United States Coast Guard
- Name: CG-133
- Ordered: 1924
- Builder: Crowninshield Shipbuilding Company, Fall River, Massachusetts
- Commissioned: 1925
- Fate: Transferred to United States Navy, 15 November 1933

United States Navy
- Acquired: 1934
- Reclassified: YP-45
- Stricken: 11 October 1945
- Fate: sold to War Shipping Administration, 1946
- Notes: Call sign: NCEM; ;

General characteristics
- Tonnage: 37.5 GRT
- Length: 74.9 ft (22.8 m) o/a
- Beam: 13.6 ft (4.1 m)
- Draught: 3.75 ft (1.14 m)
- Installed power: 500 SHP
- Propulsion: two Sterling 6-cylinder gasoline engines, two propellers
- Complement: 8
- Armament: 1 x 1-pounder gun forward

= USS YP-45 =

USS YP-45 was a wooden-hulled patrol vessel in commission in the fleet of the United States Coast Guard as CG-133 from 1925 to 1934, and in the fleet of the United States Navy as YP-45 from 1934 until 1945.

==History==
She was laid down at the Fall River, Massachusetts shipyard of the Crowninshield Shipbuilding Company, one of 203 "Six-Bitters" ordered by the United States Coast Guard. She was designed for long-range picket and patrol duty during Prohibition for postings 20 to 30 miles from shore.

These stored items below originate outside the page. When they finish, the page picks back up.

-- ==== Sys2Proof/Machine/Air.lean ====
section
/-! DEFINITION. Bits on air: downlink frames (R121, R126, R127, Table 05.4), and what the receivers make of a reply (R123,
R124, R128, R182, R184, Table 05.5). -/

namespace Sys2Proof.Machine

open Sys2Proof

/-! ### Bits -/

/-- `w` bits of a number, most significant first (R121). -/
def airBits (w n : Nat) : List Bool := (List.range w).map fun i => n.testBit (w - 1 - i)

/-- The number that bits spell, most significant first (R121). -/
def ofBits (l : List Bool) : Nat := l.foldl (fun n b => 2 * n + b2n b) 0

/-- The bits of a byte string on air. -/
def byteBits (b : Bytes) : List Bool := b.flatMap Crypto.bitsOf

/-- The byte string that bits spell. -/
def bitBytes (l : List Bool) : Bytes := beN (l.length / 8) (ofBits l)

/-- The 16 CRC bits over an implicit prefix and covered bits (R126). -/
def crcBits (pre bits : List Bool) : List Bool := airBits 16 ((pre ++ bits).foldl Crypto.crc16Bit 0xFFFF#16).toNat

/-- The preamble of every reply (R123). -/
def preamble : List Bool := [true, true, false, true]

/-- The identifier that 64 bits in air order spell (R121). -/
def identOf (bits : List Bool) : Ident := BitVec.ofNat 64 (ofBits bits)

/-! ### Downlink frames -/

/-- The opcode of a frame (Table 05.3); a stop gap has none. -/
def Frame.opcode : Frame → Nat
  | .wake _ => 0x1
  | .inventoryBegin _ => 0x2
  | .treeBit _ _ => 0x3
  | .select _ => 0x4
  | .sound _ => 0x5
  | .challenge _ => 0x6
  | .confirm _ => 0x7
  | .quiet _ => 0x8
  | .mailboxRead _ _ _ => 0x9
  | .mailboxWrite _ _ _ _ => 0xA
  | .harvest _ => 0xB
  | .stopGap => 0x0

/-- The fields of a frame in the order sent, reserved bits 0 (Table 05.4). -/
def Frame.fields : Frame → List Bool
  | .wake group => airBits 24 group
  | .inventoryBegin round => airBits 3 round ++ airBits 4 0
  | .treeBit k v => airBits 6 k ++ [v]
  | .select ident => airBits 64 ident.toNat
  | .sound steps => airBits 4 steps ++ airBits 4 0
  | .challenge nonce => airBits 64 nonce.toNat
  | .confirm mac => byteBits mac
  | .quiet scope => [scope] ++ airBits 3 0
  | .mailboxRead page flags c => airBits 8 page ++ airBits 4 flags ++ airBits 64 c.toNat
  | .mailboxWrite page flags data tag => airBits 8 page ++ airBits 4 flags ++ byteBits (padTo 32 data) ++ byteBits (padTo 8 tag)
  | .harvest duration => airBits 8 duration ++ airBits 4 0
  | .stopGap => []

/-- The implicit prefix of a frame's CRC: the identifier of the key addressed, or the group (R126, Table 05.4). -/
def Frame.implicit (group : Nat) (ident : Ident) : Frame → List Bool
  | .wake _ | .inventoryBegin _ | .treeBit _ _ | .select _ | .stopGap => []
  | .quiet true => airBits 24 group
  | .quiet false | .sound _ | .challenge _ | .confirm _ | .mailboxRead _ _ _ | .mailboxWrite _ _ _ _ | .harvest _ =>
    airBits 64 ident.toNat

/-- The bits of a frame on air: opcode, fields, CRC (R127); a stop gap carries none. -/
def Frame.bits (group : Nat) (ident : Ident) (f : Frame) : List Bool :=
  let x := airBits 4 f.opcode ++ f.fields
  if f = .stopGap then [] else x ++ crcBits (f.implicit group ident) x

/-- The key that the frames of an exchange address: that of a reader exchange, or the last one identified (R126, R134). -/
def Booking.selected (b : Booking) : Ident :=
  match b.reader with
  | some r => r.ident
  | none => identOf b.bits

/-! ### Replies -/

/-- The gain g that a booking holds on receiver `n` (R98). -/
def Booking.gainOf (b : Booking) (n : Nat) : Option Nat := (b.gains.find? fun x => x.1 == n).map (·.2)

/-- The gain of receiver `n` in an exchange: the one held, or where none was chosen, the receiver's present one (R98). -/
def State.gainOn (s : State) (b : Booking) (n : Nat) : Nat := (b.gainOf n).getD (s.field.ch.getD n {}).gain

/-- The receivers that take in a reply: those of channels in service that return values, each with its gain (R87, R90, R124);
none where the supply ceiling has cut the carrier, so that every reply is silent (R404). -/
def State.receivers (s : State) (b : Booking) (r : Uplink) : List (Nat × Nat × Receiver) :=
  if b.cut then [] else
  (List.range 16).filterMap fun n =>
    match r.getD n none with
    | some x => if s.liveIn b.copied n then some (n, s.gainOn b n, x) else none
    | none => none

/-- Energies of the halves of a cell. -/
abbrev Halves := Nat × Nat

/-- Energies of one receiver's cells, in units of one LSB at g = 3. -/
def energiesOf (g : Nat) (x : Receiver) : List Halves :=
  x.cells.map fun c => (16 ^ (3 - g) * norm2 c.first, 16 ^ (3 - g) * norm2 c.second)

/-- Energies add over the receivers (log entry 66). -/
def addHalves : List Halves → List Halves → List Halves
  | [], l => l
  | l, [] => l
  | x :: a, y :: b => (x.1 + y.1, x.2 + y.2) :: addHalves a b

/-- 4 P: the energy of the four loaded halves of the preamble (R124). -/
def preambleEnergy : List Halves → Nat
  | a :: b :: c :: d :: _ => a.1 + b.1 + c.2 + d.1
  | _ => 0

/-- Class of a cell: a half is loaded when its energy is at least P / 16 (R124). -/
def classOf4P (p4 : Nat) (h : Halves) : CellClass :=
  match decide (p4 ≤ 64 * h.1), decide (p4 ≤ 64 * h.2) with
  | true, true => .collided
  | true, false => .one
  | false, true => .zero
  | false, false => .void

/-- The cells after the preamble, by class; none for a silent reply: no preamble with its first edge within ±2 cc of the
origin on any receiver (R124). -/
def State.acquire (s : State) (b : Booking) (r : Uplink) : Option (List CellClass) :=
  let l := s.receivers b r
  let h := (l.map fun x => energiesOf x.2.1 x.2.2).foldl addHalves []
  let p4 := preambleEnergy h
  let cs := h.map (classOf4P p4)
  let near := fun (x : Nat × Nat × Receiver) => (x.2.2.cells.head?.map fun (c : RxCell) => c.onset.natAbs).getD 513 ≤ 512
  if p4 != 0 && cs.take 4 == [.one, .one, .zero, .one] && l.any near then some (cs.drop 4)
  else none

/-- The valid cells before the first collided or void one. -/
def takeCells : List CellClass → List Bool
  | .zero :: r => false :: takeCells r
  | .one :: r => true :: takeCells r
  | _ => []

/-- The bits after the preamble of a reply of valid cells whose CRC checks, the CRC left out; none for a silent or invalid
reply (R124, R126). -/
def State.replyBits (s : State) (b : Booking) (r : Uplink) : Option (List Bool) :=
  match s.acquire b r with
  | none => none
  | some cs =>
    let x := takeCells cs
    let n := cs.length - 16
    if x.length = cs.length ∧ 16 ≤ cs.length ∧ crcBits (airBits 64 b.selected.toNat) (x.take n) = x.drop n then some (x.take n)
    else none

/-- A reply whose fields have a given number of bits (Table 05.5). -/
def State.replyOf (s : State) (b : Booking) (r : Uplink) (n : Nat) : Option (List Bool) :=
  (s.replyBits b r).filter fun x => x.length == n

/-! ### Sense faults -/

/-- A receiver is unusable: it clips at g = 0, or reads below 1 % of full scale while its own channel carries 250 mA (R98,
R108). -/
def senseBad (gain : Nat) (clipped : Bool) (permille current : Nat) : Bool :=
  (gain == 0 && clipped) || (decide (permille < 10) && decide (250 * 1023 ≤ current * 1000))

/-- Change channel `n`. -/
def State.onChannel (s : State) (n : Nat) (f : Channel → Channel) : State :=
  { s with field := { s.field with ch := s.field.ch.modify n f } }

/-- A receiver's reading sets SENSE_FAULT (Table 04.10). -/
def Channel.sense (bad : Bool) (c : Channel) : Channel := if bad then { c with status := c.status ||| 2#8 } else c

/-- The receivers of a reply window show their faults (R108). -/
def State.senseReply (s : State) (b : Booking) (r : Uplink) : State :=
  (s.receivers b r).foldl (fun s x => s.onChannel x.1 fun c =>
    c.sense (senseBad x.2.1 x.2.2.clipped x.2.2.carrier c.current)) s

/-! ### Reply phases and elements -/

/-- Sum over cells of loaded half minus unloaded half (R182). -/
def loadSum : List Bool → List RxCell → Cx
  | b :: bs, c :: cs =>
    let r := loadSum bs cs
    if b then (c.first.1 - c.second.1 + r.1, c.first.2 - c.second.2 + r.2)
    else (c.second.1 - c.first.1 + r.1, c.second.2 - c.first.2 + r.2)
  | _, _ => (0, 0)

/-- A weighted mean of phases; none when nothing weighs. How it is rounded is open (log entry 13). -/
def weighted (tag : Nat) (l : List (Nat × Int)) (count : Nat) : Option Int :=
  let w := total (l.map (·.1)) * count
  if w = 0 then none else some (ratioOf tag ((l.map fun x => (x.1 : Int) * x.2).foldl (· + ·) 0) w)

/-- The preamble's energy is less than 20 dB above the noise of the quiet interval (R184). -/
def tooWeak (l : List (Nat × Nat × Receiver)) : Bool :=
  decide (preambleEnergy ((l.map fun x => energiesOf x.2.1 x.2.2).foldl addHalves []) <
    400 * total (l.map fun x => 16 ^ (3 - x.2.1) * x.2.2.noise))

/-- The onset of the first cell. -/
def firstEdge (x : Receiver) : Int := (x.cells.head?.map RxCell.onset).getD 0

/-- The reply phase of a stream: its first subcarrier edge, the receivers weighted by their preamble energy (R124; log
entry 66). -/
def State.streamPhase (s : State) (b : Booking) (r : Uplink) : Int :=
  (weighted 7 ((s.receivers b r).map fun x => (preambleEnergy (energiesOf x.2.1 x.2.2), firstEdge x.2.2)) 1).getD 0

/-- The fields of a response with `steps` sounding steps and a MAC of `mac` bytes: AXIS, KEY_NONCE, SOUNDING_VECTOR, KEY_MAC
(Table 05.5). -/
def responseOf (steps mac : Nat) (x : List Bool) : Response :=
  { axis := ofBits (x.take 2)
    keyNonce := BitVec.ofNat 64 (ofBits ((x.drop 2).take 64))
    vector := (List.range steps).map fun j =>
      let v := (x.drop (66 + 12 * j)).take 12
      (ofBits (v.take 6), ofBits (v.drop 6))
    mac := bitBytes ((x.drop (66 + 12 * steps)).take (8 * mac))
    phasePre := none, phaseBody := none, v := [] }

end Sys2Proof.Machine
end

The date of her launching and completion is uncertain although the class design was finalized in April 1924 and all of the Six-Bitters were commissioned by 1925. She was commissioned in 1925 as CG-133. In 1934, she was transferred to the United States Navy and designated as a Yard Patrol Craft (YP). In 1946, she was sold to the War Shipping Administration.